-- ==== Sys2Proof/Tests/Slice0.lean ====
section
/-! SUPPORT. Tests of one step each, with expected results from spec/ (the source is named), and for every statement with
hypotheses a witness that meets them. -/

namespace Sys2Proof.Tests

open Sys2Proof Sys2Proof.Machine

/-! ## Small states -/

/-- The test glyph of 95_test_vectors.md 2.6. -/
def glyphA : Glyph := #v[0x18, 0x24, 0x42, 0x7E, 0x42, 0x42, 0x42, 0x00]

/-- The reference instance with that font, and a glyph of zeros for the code 0x20. -/
def testBuild : Build := { Build.reference with font := [(0x41, glyphA), (0x20, Vector.replicate 8 0x00)] }

def idle : State := { State.reset with build := testBuild }

/-- A configured idle block. -/
def display (w h : Int) (bytes : List Byte) : State :=
  { idle with cfg := some ⟨w, h, 0x3C⟩, fb := Memory.ofBytes bytes }

/-- INIT of an 8 x 8 display before its entry `k`. -/
def initAt (k : Nat) (answers : List (Option Answer)) : State :=
  { idle with op := some (.init 8 8 0x3C k), fb := Memory.uniform 8 0x00, answers := answers }

/-- The framebuffer of V-SHOW-1. -/
def showBytes : List Byte := [0x01, 0x00, 0x42, 0x00, 0x00, 0x00, 0x00, 0x80]

/-- SHOW of V-SHOW-3 (`CHUNK = 3`) at offset `o`. -/
def showAt (o : Nat) (answers : List (Option Answer)) : State :=
  { display 8 8 showBytes with op := some (.flush o), answers := answers, build := { testBuild with chunk := 3 } }

/-- The state a step or an instruction answers. -/
def nextOf (r : Host.Outcome State Fault Refusal) : Option State :=
  match r with
  | .next t => some t
  | _ => none

/-- The framebuffer it leaves. -/
def fbOf (r : Host.Outcome State Fault Refusal) : Option (List Byte) := (nextOf r).map fun t => t.fb.bytes

/-- The last write of the bus history it leaves. -/
def lastWrite (r : Host.Outcome State Fault Refusal) : Option (List Byte) :=
  (nextOf r).bind fun t => t.history.getLast?.map BusRecord.bytes

/-- An idle or configured state meets the invariant if its framebuffer is canonical and of the right length. -/
theorem inv_of_idle {s : State} (hop : s.op = none) (hh : s.history = []) (hw : s.fb.wf = true)
    (hc : ∀ c, s.cfg = some c →
      ValidDims c.width c.height ∧ s.fb.size = fbLength c.width c.height ∧ s.fb.size ≤ s.build.fbCapacity) : Inv s where
  memory := hw
  configured := hc
  initializing := by simp [hop]
  flushing := by simp [hop]
  frames := by simp [hh]

theorem inv_idle : Inv idle := inv_of_idle rfl rfl (by decide) (fun c h => by cases h)

theorem inv_small : Inv (display 2 8 [0x01, 0x80]) :=
  inv_of_idle rfl rfl (by decide) (fun c h => by cases h; decide)

theorem inv_text : Inv (display 16 8 (List.replicate 16 0x00)) :=
  inv_of_idle rfl rfl (by decide) (fun c h => by cases h; decide)

theorem inv_show : Inv { display 8 8 showBytes with build := { testBuild with chunk := 3 } } :=
  inv_of_idle rfl rfl (by decide) (fun c h => by cases h; decide)

theorem inv_initAt (answers : List (Option Answer)) : Inv (initAt 16 answers) where
  memory := by simp only [initAt]; decide
  configured := fun c h => by cases h
  initializing := fun w h a k e => by cases e; exact ⟨rfl, by decide, (by decide : fbLength 8 8 ≤ 1024), rfl, by decide⟩
  flushing := fun o h => by cases h
  frames := fun r h => by cases h

theorem inv_showAt (answers : List (Option Answer)) : Inv (showAt 6 answers) where
  memory := by simp only [showAt]; decide
  configured := fun c h => by cases h; exact ⟨by decide, rfl, (by decide : 8 ≤ 1024)⟩
  initializing := fun w h a k e => by cases e
  flushing := fun o h => by cases h; exact ⟨rfl, (by decide : 6 < 8), (by decide : 6 % ((3 : PNat) : Nat) = 0)⟩
  frames := fun r h => by cases h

Work instruction. Beginning at the first line of the records, give again each line exactly as written, ending with the line that contains "def display (w".

Output.
-- ==== Sys2Proof/Tests/Slice0.lean ====
section
/-! SUPPORT. Tests of one step each, with expected results from spec/ (the source is named), and for every statement with
hypotheses a witness that meets them. -/

namespace Sys2Proof.Tests

open Sys2Proof Sys2Proof.Machine

/-! ## Small states -/

/-- The test glyph of 95_test_vectors.md 2.6. -/
def glyphA : Glyph := #v[0x18, 0x24, 0x42, 0x7E, 0x42, 0x42, 0x42, 0x00]

/-- The reference instance with that font, and a glyph of zeros for the code 0x20. -/
def testBuild : Build := { Build.reference with font := [(0x41, glyphA), (0x20, Vector.replicate 8 0x00)] }

def idle : State := { State.reset with build := testBuild }

/-- A configured idle block. -/
def display (w h : Int) (bytes : List Byte) : State :=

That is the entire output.